Never.
Niekro is not now and, in all likelihood, never will be a pitcher. He is a third baseman, perhaps the nation's best, despite playing for a Division II school in front of crowds that rarely exceed a few hundred. Through Sunday he was batting .365, with three home runs (Henley Field, the team's home park, has the improbable dimensions of 340 feet down the leftfield line, 420 to straightaway center and 330 down the rightfield line, hardly a slugger's dream), 40 RBIs and only seven strikeouts in 41 games for the 32-10 Moccasins, who are ranked seventh in Division II.
Back at George Jenkins High in Lakeland, Fla., Niekro pitched, but only during his freshman and sophomore seasons. He threw a Grade-A knuckleball ("I used it almost all the time," he says), a mid-80s fastball and a so-so changeup. "Around Lance's junior year we decided he'd be better off concentrating on being a full-time position guy," says Joe Niekro, who won 221 games (including 20 twice) over 22 seasons with seven major league teams. "He throws a really nice knuckler, but Lance is a hitter. It comes very naturally to him."

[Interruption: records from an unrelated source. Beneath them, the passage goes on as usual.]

-- ==== Sys2Proof/Machine/TableLoad.lean ====
section
/-! DEFINITION. Seed tables (R217-R221, R458): TABLE_LOAD and the switch of a cluster's bank. -/

namespace Sys2Proof.Machine

/-- The 48 bytes of a digest. -/
def digestBytes (d : BitVec 384) : List Byte := leBytes 48 d.toNat

/-- Extend a measurement slot with the digest of some bytes (R458). -/
def State.extend (s : State) (i : Nat) (data : List Byte) : State :=
  let old := SMap.get 0#384 s.mod.meas i
  s.modMod fun m =>
    { m with meas := SMap.put 0#384 m.meas i (Config.sha384 (digestBytes old ++ digestBytes (Config.sha384 data))) }

/-- Commands name clusters and towers: an unknown one is BAD_ADDRESS, an absent or fenced one RESOURCE_LOST (R27, R440). -/
def State.cluStatus (s : State) (t c : Nat) : Nat :=
  if 3 < t ∨ 127 < c then stBadAddress
  else if (s.tower t).fence ≠ 0 ∨ (s.clu t c).absent then stLost else 0

/-- A tower that a command names. (DEDUCED, log entry 26.) -/
def State.towerStatus (s : State) (t : Nat) : Nat :=
  if 3 < t then stBadAddress else if (s.tower t).fence ≠ 0 then stLost else 0

/-- A table's header is valid (R218). -/
def tableValid (tb : List Byte) : Bool :=
  leNat (tb.take 4) = 0x4C425453 && leNat ((tb.drop 4).take 1) = 1 && tableOps.contains (tableFn tb) &&
  leNat ((tb.drop 6).take 2) = 256 && (((tb.drop 16).take 48).all fun b => b = 0#8)

/-- The first table that makes an image invalid. -/
def badTable (img : List Byte) (n : Nat) : Option Nat :=
  (List.range n).find? fun i =>
    let tb := imageTable img i
    !(tableValid tb) || (List.range i).any fun j => tableFn (imageTable img j) = tableFn tb

/-- Tables named by a TABLE_LOAD, clamped into 1 to 7, and the clamp mask (R359: parameter 1). -/
def loadCount (p : Packet) : Nat × Nat :=
  let n := pbytes p 16 1
  (clampN 1 7 n, if n < 1 ∨ 7 < n then 2 else 0)

/-- Checks 6 and 7 of TABLE_LOAD. -/
def State.checkTable (s : State) (q : Nat) (p : Packet) : Nat × Nat :=
  let cs := maskClusters (pbytes p 17 1) (pbytes p 24 16)
  let a := wordAt p 1
  (firstBad [if a.toNat % 64 ≠ 0 then stBadAddress else 0, s.crange (qTower q) a (tableBytes * (loadCount p).1)
    , firstBad (cs.map fun e => s.cluStatus e.1 e.2)], 0)

/-- The work of TABLE_LOAD (R219): the whole image is read and checked; then every named cluster has it to load. -/
def State.workTable (q : Nat) (p : Packet) (k : Pkt) (s : State) : Did :=
  let c := s.checkTable q p
  if c.1 ≠ 0 then .fail s c.1 c.2
  else
    let (n, clamp) := loadCount p
    let r := s.cread (s.cmdAgent q k) (wordAt p 1) (tableBytes * n)
    if r.st ≠ 0 then .fail r.s r.st (if r.st = stHeld then r.at_ else 0)
    else if r.data.any isBad then .fail r.s stUncorrectable
    else
      let img := r.data.map dataOf
      match badTable img n with
      | some i => { s := r.s, st := stInconsistent, detail := i }
      | none =>
        let cs := maskClusters (pbytes p 17 1) (pbytes p 24 16)
        let r1 := if cs.isEmpty ∧ clamp = 0 then r.s.extend 10 img else r.s
        { s := cs.foldl (fun s e => s.modClu e.1 e.2 fun x => { x with loads := x.loads ++ [⟨q, k.id, img⟩] }) r1
          st := okStatus clamp, clamp := clamp, waits := cs.map fun e => (Wait.table e.1 e.2).code }

/-- TABLE_LOAD (R219). -/
def execTableLoad (q : Fin 1024) (p : Packet) (s : State) : Out := .next (s.runPkt q 0x22 p (State.workTable q p))

/-- A bank of a cluster's entries copied into the other one, with the tables of an image laid over it. -/
def loadTables (x : Cluster) (img : List Byte) : Cluster :=
  let a := x.active
  let b := 1 - a
  let n := img.length / tableBytes
  let slotOf (fn : Nat) : Nat := tableOps.findIdx (· = fn)
  let copied := (List.range 1792).foldl (fun m e => SMap.put none m (b * 1792 + e) (SMap.get none x.tables (a * 1792 + e))) x.tables
  let ids := (List.range 7).foldl (fun m e => SMap.put none m (b * 7 + e) (SMap.get none x.tblId (a * 7 + e))) x.tblId
  (List.range n).foldl (fun y i =>
    let tb := imageTable img i
    let slot := slotOf (tableFn tb)
    { y with
      tables := (List.range 256).foldl (fun m e =>
        SMap.put none m ((b * 7 + slot) * 256 + e) (some (BitVec.ofNat 192 (leNat ((tb.drop (64 + 24 * e)).take 24))))) y.tables
      tblId := SMap.put none y.tblId (b * 7 + slot) (some (BitVec.ofNat 64 (word64 tb 8))) })
    { x with tables := copied, tblId := ids, active := b }

/-- TABLE_BANK_SWITCH (R219, R220): the oldest load of the cluster, once no resident bunch is bound to the inactive bank. The
image is measured when its command has completed with OK (Table 15-5). (DEDUCED, log entry 70.) -/
def execTableBankSwitch (r : CluRef) (s : State) : Out :=
  let x := s.clu r.t r.c
  match x.loads with
  | [] => .next s
  | l :: ls =>
    if (s.resident r.t r.c).any fun b => b.bank = 1 - x.active then .next s
    else
      let s1 := s.modClu r.t r.c fun y => { loadTables y l.image with loads := ls }
      let s2 := s1.arrived (.table r.t r.c)
      match s.running? l.id, s2.running? l.id with
      | some (_, k), none => .next (if k.status = 0 ∧ k.clamp = 0 then s2.extend 10 l.image else s2)
      | _, _ => .next s2

end Sys2Proof.Machine
end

The sky is an orange-blue at Henley Field about 45 minutes before a game last month against Army. Joe Niekro, wearing the white-with-red-pinstripes uniform of the Moccasins, paces back and forth—watching Lance take BP, going over to talk to Anderson, then returning to BP. He is in his first year as the team's pitching and first base coach, a gig that shouldn't last too long, assuming Lance, as expected, is an early selection in the June amateur draft. When Lance leaves Florida Southern, Joe will probably go too.
The father and son are an interesting combo. Joe and Nancy Niekro divorced 12 years ago, and while Lance lived with his mother, his Little League coach was usually his dad. The two ballplayers have fished and golfed together for years. They call each other best friends. There is no yelling, no voice-raising, no "Aw, Pops!" When Lance was eight, he and Joe began taking daily BP. "I'd throw him a hundred balls every day," says Joe. "He couldn't get enough."
This was around the time that Joe was finishing his career, with the Minnesota Twins, winning a World Series title in 1987. Lance doesn't remember much of his father's prime 11 years (1975-85) with the Houston Astros, but he giddily speaks of wrestling in the Twins' clubhouse with Kirby Puckett, working as a part-time bat-boy, sprinting onto the Metrodome turf after the final out of the Series, having the champagne rubbed through his hair.
"You're a little kid, so you don't know how to appreciate things," says Lance, "but I look back, and how could I have had a better childhood? I was pals with Kirby Puckett!"
Perhaps that Series would've been Lance's defining moment, had the weird gods of baseball not messed with his life. He starred at George Jenkins High, batting .544 with 10 home runs and 43 RBIs as a senior in 1997, but the major colleges ignored him. Word had gotten out that he was going pro no matter what, but when the Philadelphia Phillies selected him in the 13th round, he was under-whelmed by the team's offer, and suddenly he longed for Florida State or Miami to wave some scholarship dough his way. "Nobody offered," Niekro says. "I would've loved to play for Florida State."
He decided to ditch the Phillies anyway and, rather than walk on at a Division I power, enrolled in Florida Community College in Jacksonville, where he spent three of the most insignificant weeks of his life. "I got there, and I knew it was wrong," he says. "Nothing specific—just not for me."
The idea, at least at the time, had been to play one year of juco ball and then re-enter the draft. Instead, Niekro reversed himself again and looked toward Florida Southern. "On a Friday night I got a call from Lance's mom saying he was dropping out of school," recalls Anderson. "Two days later I come home, and there's a message on my machine saying Lance has enrolled, and he'll be in class on Monday. I'd known about Lance Niekro since he was six. I just never thought I'd get him."